An Anti-Aging Eating Plan
We knew that what we eat is crucial to our health and well-being. We now know that when and how we eat is equally important.
About 50% of adults worldwide have one or more preventable, diet-related chronic disease. Most of these illnesses are a direct result of our feeding habits.
Human Physiology: Abundance & Scarcity
The three meal a day with snack paradigm still advocated by many in the medical field is outdated and contradicts our biology.
Humans survived as hunter-gatherers. Our physiology is the result of years of adaption to periods of food abundance and scarcity, where survival depended on superior physical and cognitive performance. We hunted on an empty stomach. Hunting consisted of long periods of moderate effort punctuated by short bouts of maximal sprints. Gathering demanded excellent memory to distinguish nourishing plants from poisonous ones. From an evolutionary perspective, periods of food scarcity may promote superior functioning.
Anti-Aging Eating Plan: When
Intermittent fasting is an eating plan that switches between fasting and eating on a timed schedule. Research shows that intermittent fasting mimics the effects of food scarcity, with remarkable effects on health, well-being, brain-function, aging and weight, including improved lipid profile, better insulin sensitivity and decreased inflammation.
Intermittent fasting promotes metabolic flexibility, allowing the body to switch fuels between glucose or fatty acids. Cells can use either glucose or fatty acids as fuel. When we eat, glucose provides energy and surplus is stored as glycogen (an easily mobilized form of glucose), to be used when needed, such as during exercise or fasting. If the glycogen is not depleted, unused glucose is converted to triglycerides and stored in fat tissue.
Fasting depletes glycogen stores and then uses fat tissue. Triglycerides are broken down to produce fatty acids. The liver converts these fatty acids to ketone bodies that can be used as fuel. Ketone levels begin to rise after eight to 12 hours without food. This metabolic switch from glucose to ketone utilization improves glucose regulation, increases stress resistance, and suppresses inflammation. Fasting allows repair or removal of damaged cells which improves or prevents many disorders including obesity, diabetes, cardiovascular disease, cancers, and neurodegenerative brain diseases.

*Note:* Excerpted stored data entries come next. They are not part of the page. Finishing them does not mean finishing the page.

-- ==== Sys2Proof/Laws/Bus.lean ====
section
/-! SUPPORT. The data bus: bytes and their levels, the derived direction, the lowest offender, and the latching
loopback. -/

namespace Sys2Proof.Machine

/-! ### Bytes and levels -/

theorem composeByte_getLsbD {ls : List Level} (h : ls.length = 8) (i : Fin 8) :
    ls[i.val]? = some ((composeByte ls).getLsbD i.val) := by
  match ls, h with
  | [a, b, c, d, e, f, g, k], _ =>
    revert a b c d e f g k
    fin_cases i <;> decide

@[simp] theorem composeByte_byteLevels (v : Byte) : composeByte (byteLevels v) = v := by
  refine BitVec.eq_of_getLsbD_eq fun i hi => ?_
  have h := composeByte_getLsbD (ls := byteLevels v) (by simp [byteLevels, dataLines]) ⟨i, hi⟩
  have h2 : (byteLevels v)[i]? = some (v.getLsbD i) := by
    have : dataLines[i]? = some ⟨i, hi⟩ := by
      have : ∀ j : Fin 8, dataLines[j.val]? = some j := by decide
      exact this ⟨i, hi⟩
    rw [byteLevels, List.getElem?_map, this]
    rfl
  rw [h2] at h
  exact (Option.some.inj h).symm

/-- Eight levels are those of the byte they compose (42_data_bus.md R161). -/
theorem byteLevels_composeByte {ls : List Level} (h : ls.length = 8) : byteLevels (composeByte ls) = ls := by
  refine List.ext_getElem? fun i => ?_
  by_cases hi : i < 8
  · rw [composeByte_getLsbD h ⟨i, hi⟩]
    have : dataLines[i]? = some ⟨i, hi⟩ := by
      have : ∀ j : Fin 8, dataLines[j.val]? = some j := by decide
      exact this ⟨i, hi⟩
    rw [byteLevels, List.getElem?_map, this]
    rfl
  · have : (byteLevels (composeByte ls)).length = 8 := by simp [byteLevels, dataLines]
    rw [List.getElem?_eq_none (by omega), List.getElem?_eq_none (by omega)]

/-! ### Directions -/

theorem busDir_input {p : Pins} (h : ∀ i, (pinAt p (.dl i)).dir = some .input) : busDir p = .input := by
  have : busAll p .input = true := by simp [busAll, h]
  simp [busDir, this]

theorem busDir_output {p : Pins} (h : ∀ i, (pinAt p (.dl i)).dir = some .output) : busDir p = .output := by
  have h1 : busAll p .input = false := by simp [busAll, h, dataLines]
  have h2 : busAll p .output = true := by simp [busAll, h]
  simp [busDir, h1, h2]

theorem input_of_busDir {p : Pins} (h : busDir p = .input) (i : Fin 8) : (pinAt p (.dl i)).dir = some .input := by
  unfold busDir at h
  split at h
  next h1 =>
    simp only [busAll, List.all_eq_true, decide_eq_true_eq] at h1
    exact h1 i (dataLines_mem i)
  next => split at h <;> cases h

/-- The lowest line with the wrong direction (42_data_bus.md R165). -/
theorem firstOffender_eq {p : Pins} {d : Direction} {i : Fin 8} (h : (pinAt p (.dl i)).dir ≠ some d)
    (hj : ∀ j : Fin 8, j < i → (pinAt p (.dl j)).dir = some d) : firstOffender p d = some i := by
  unfold firstOffender
  fin_cases i <;> simp_all [dataLines, List.find?]

/-- The level latches after `BUSDIR` (40_gpio.md R125). -/
theorem ran_busdir_out (s : State) (d : Direction) (i : Fin 8) :
    (s.ran (busdirOps d)).out (.dl i) =
      if d = .output ∧ s.dir (.dl i) ≠ some .output then none else s.out (.dl i) := by
  have h : (s.ran (busdirOps d)).out (.dl i) = (pinAt (pinsAfter (busdirOps d) s.pins) (.dl i)).out := rfl
  rw [h, pinsAfter_busdir, pinAt_setDirPins_out]
  simp only [true_and]
  rfl

theorem busdirOps_no_enter (d : Direction) : ∀ op ∈ busdirOps d, ∀ f, op ≠ .enter f := by
  intro op hop f e
  subst e
  simp [busdirOps] at hop

theorem busDriveOps_no_enter (v : Byte) : ∀ op ∈ busDriveOps v, ∀ f, op ≠ .enter f := by
  intro op hop f e
  subst e
  simp [busDriveOps] at hop

theorem busdirOps_role_mem {d : Direction} {op : PinOp} {r : Role} (h : op ∈ busdirOps d) (hr : op.role = some r) :
    r ∈ dataRoles := by
  obtain ⟨i, hi⟩ := busdirOps_role h
  rw [hi] at hr
  cases hr
  exact mem_dataRoles i

theorem busDriveOps_role_mem {v : Byte} {op : PinOp} {r : Role} (h : op ∈ busDriveOps v) (hr : op.role = some r) :
    r ∈ dataRoles := by
  obtain ⟨i, hi⟩ := busDriveOps_role h
  rw [hi] at hr
  cases hr
  exact mem_dataRoles i

/-! ### The latching loopback (20_memory.md R87) -/

/-- Behind the latching loopback a `SetDir` of a data line makes a fresh output's level unknown and changes nothing
else in the environment. -/
theorem loopback_setDir {e : Env} (hw : e.wiring = .latchingLoopback) (c : Config) (p : Pins) (i : Fin 8)
    (d : Direction) : e.onSetDir c p (.dl i) d =
      if freshOutput p (.dl i) d then { e with lastDriven := e.lastDriven.set i.val none } else e := by
  unfold Env.onSetDir Env.pathSetDir Env.lineSetDir Env.react
  by_cases h : freshOutput p (.dl i) d = true <;> simp [Env.wired, hw, h]

/-- Behind the latching loopback a `Drive` of a data line is remembered. -/
theorem loopback_drive {e : Env} (hw : e.wiring = .latchingLoopback) (c : Config) (p : Pins) (i : Fin 8) (l : Level) :
    e.onDrive c p (.dl i) l false = { e with lastDriven := e.lastDriven.set i.val (some l) } := by
  unfold Env.onDrive Env.pathDrive Env.enterShift Env.lineDrive Env.react
  simp [Env.wired, hw]

/-- Data lines made inputs change nothing in the environment. -/
theorem loopback_inputs (c : Config) (is : List (Fin 8)) (p : Pins) {e : Env} (hw : e.wiring = .latchingLoopback) :
    envAfter c (is.map fun i => .setDir (.dl i) .input) p e = e := by
  induction is generalizing p with
  | nil => rfl
  | cons i is ih =>
    have hi : e.onSetDir c p (.dl i) .input = e := by rw [loopback_setDir hw]; simp [freshOutput]
    simp only [List.map_cons, envAfter, PinOp.onEnv, hi]
    exact ih _

theorem loopback_drives (v : Byte) (c : Config) (is : List (Fin 8)) (p : Pins) {e : Env}
    (hw : e.wiring = .latchingLoopback) :
    (envAfter c (is.map fun i => .drive (.dl i) (v.getLsbD i.val)) p e).wiring = .latchingLoopback
      ∧ ∀ i : Fin 8, (envAfter c (is.map fun i => .drive (.dl i) (v.getLsbD i.val)) p e).lastDriven[i] =
        if i ∈ is then some (v.getLsbD i.val) else e.lastDriven[i] := by
  induction is generalizing p e with
  | nil => exact ⟨hw, fun i => by simp [envAfter]⟩
  | cons j is ih =>
    have hd := loopback_drive hw c p j (v.getLsbD j.val)
    obtain ⟨h1, h2⟩ := ih (drivePins p (.dl j) (v.getLsbD j.val))
      (e := { e with lastDriven := e.lastDriven.set j.val (some (v.getLsbD j.val)) }) hw
    simp only [List.map_cons, envAfter, PinOp.onEnv, PinOp.onPins, hd]
    refine ⟨h1, fun i => ?_⟩
    rw [h2 i]
    by_cases hi : i ∈ is
    · simp [hi]
    · by_cases hij : i = j
      · subst hij; simp [hi]
      · have : (j : Nat) ≠ i := fun e => hij (Fin.ext e.symm)
        simp [hi, hij, this]

/-- Samples in the latching loopback answer the levels last driven. -/
theorem loopback_levels (v : Byte) (p : Pins) (is : List (Fin 8)) {e : Env} (hw : e.wiring = .latchingLoopback)
    (h : ∀ i : Fin 8, e.lastDriven[i] = some (v.getLsbD i.val)) :
    Env.levels p is e = is.map fun i => v.getLsbD i.val := by
  induction is with
  | nil => rfl
  | cons i is ih =>
    have hp : e.pinIn p (.dl i) = (v.getLsbD i.val, e) := by
      unfold Env.pinIn
      simp only [hw, h i]
    rw [Env.levels, hp, ih, List.map_cons]

end Sys2Proof.Machine
end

Fasting also increases endurance, coordination, and balance. Ketones allow greater energy production and appear to increase the generation of mitochondria. Ketones also boost levels of brain-derived neurotrophic factor, a protein essential for maintaining healthy neurons and creating new ones. Intermittent fasting enhances memory - spatial, associative and working.
Mammals have a metabolic circadian rhythm. Daytime metabolism is designed for eating, energy harvesting, and storage while nighttime metabolism is designed for fasting and accessing stored energy. Melatonin, triggered by darkness and blocked by light, switches the body from active to resting metabolic function. Melatonin exerts its effect on weight by modulating the action of several key metabolic hormones such as insulin, ghrelin, and leptin. These hormones orchestrate appetite, satiety, calorie uptake, and fat storage. Melatonin also appears to increase activity level and core body temperature, thereby increasing energy expenditure.
Artificial light and nighttime eating disconnects us from nature’s rhythm and contributes to weight gain. Additionally, stress depletes melatonin and causes weight gain.
Anti-Aging Eating Plan: How
Mindful eating is an ancient practice that transforms the way you think about food and eating. It is based on mindfulness, a form of meditation. Mindfulness means focusing on the present moment, while calmly acknowledging and accepting your feelings, thoughts, and bodily sensations.
Mindful eating allows you to develop awareness of your experiences, physical cues, and feelings about food. It involves being fully attentive to all aspects of food - buying, preparing, serving and consuming.
Anti-Aging Eating Plan: What
A nutritious diet consists of whole, unprocessed, organic food rich in vegetables, fruit, nuts, seeds, healthy fats, wild-caught protein and whole grains.